-- ==== Sys2Proof/Laws/Mem.lean ====
section
/-!
SUPPORT. What each operation of Sys2Proof/Machine/Mem.lean can do at most.
-/

-- One proof after the other: as one text the package would otherwise ask for more threads than there is memory for.
set_option Elab.async false
namespace Sys2Proof.Machine

theorem State.modBank_does (s b f) : Does [.mem] s (State.modBank s b f) := by
  unfold State.modBank
  repeat' with_reducible first
    | assumption
    | decide
    | exact Does.refl _ _
    | (intro x; first | (have _h : State := x; clear _h; clear_value (hx : x = _); refine Does.bind (l := [.mem]) (s := s) hx ?_ (fun _ => ?_)) | (have _h : Mem := x; clear _h; clear_value (hx : x = _); subst hx) | clear_value x)
    | lift_lets
    | (apply Does.step; on_goal 1 => first | (apply Does.mem <;> first | rfl | exact id | simp))
    | dsimp only

theorem State.memFault_does (s code b) : Does [.one MGT_LOG_STAT, .faults, .reel, .mgt, .can] s (State.memFault s code b) := by
  unfold State.memFault
  repeat' with_reducible first
    | assumption
    | decide
    | exact Does.refl _ _
    | (apply Does.step; on_goal 1 => first | apply State.raise_does)
    | dsimp only

theorem State.putFlaw_does (s a f) : Does [.mem] s (State.putFlaw s a f) := by
  unfold State.putFlaw
  repeat' with_reducible first
    | assumption
    | decide
    | exact Does.refl _ _
    | (intro x; first | (have _h : State := x; clear _h; clear_value (hx : x = _); refine Does.bind (l := [.mem]) (s := s) hx ?_ (fun _ => ?_)) | (have _h : Mem := x; clear _h; clear_value (hx : x = _); subst hx) | clear_value x)
    | lift_lets
    | (apply Does.step; on_goal 1 => first | (apply Does.mem <;> first | rfl | exact id | simp))
    | dsimp only

theorem State.putDead_does (s a stuck) : Does [.mem, .drawn] s (State.putDead s a stuck) := by
  unfold State.putDead
  repeat' with_reducible first
    | assumption
    | decide
    | exact Does.refl _ _
    | (intro x; first | (have _h : State := x; clear _h; clear_value (hx : x = _); refine Does.bind (l := [.mem, .drawn]) (s := s) hx ?_ (fun _ => ?_)) | (have _h : _ × State := x; clear _h; clear_value (hx : x = _); refine Does.bindSnd (l := [.mem, .drawn]) (s := s) hx ?_ (fun _ => ?_)) | clear_value x)
    | lift_lets
    | (apply Does.step; on_goal 1 => first | apply State.draw_does | apply State.putFlaw_does)
    | dsimp only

## TASK ITEM:
Show a copy of each line from the records above in which the string "theorem" occurs.

## TASK SOLUTION:
theorem State.modBank_does (s b f) : Does [.mem] s (State.modBank s b f) := by
theorem State.memFault_does (s code b) : Does [.one MGT_LOG_STAT, .faults, .reel, .mgt, .can] s (State.memFault s code b) := by
theorem State.putFlaw_does (s a f) : Does [.mem] s (State.putFlaw s a f) := by
theorem State.putDead_does (s a stuck) : Does [.mem, .drawn] s (State.putDead s a stuck) := by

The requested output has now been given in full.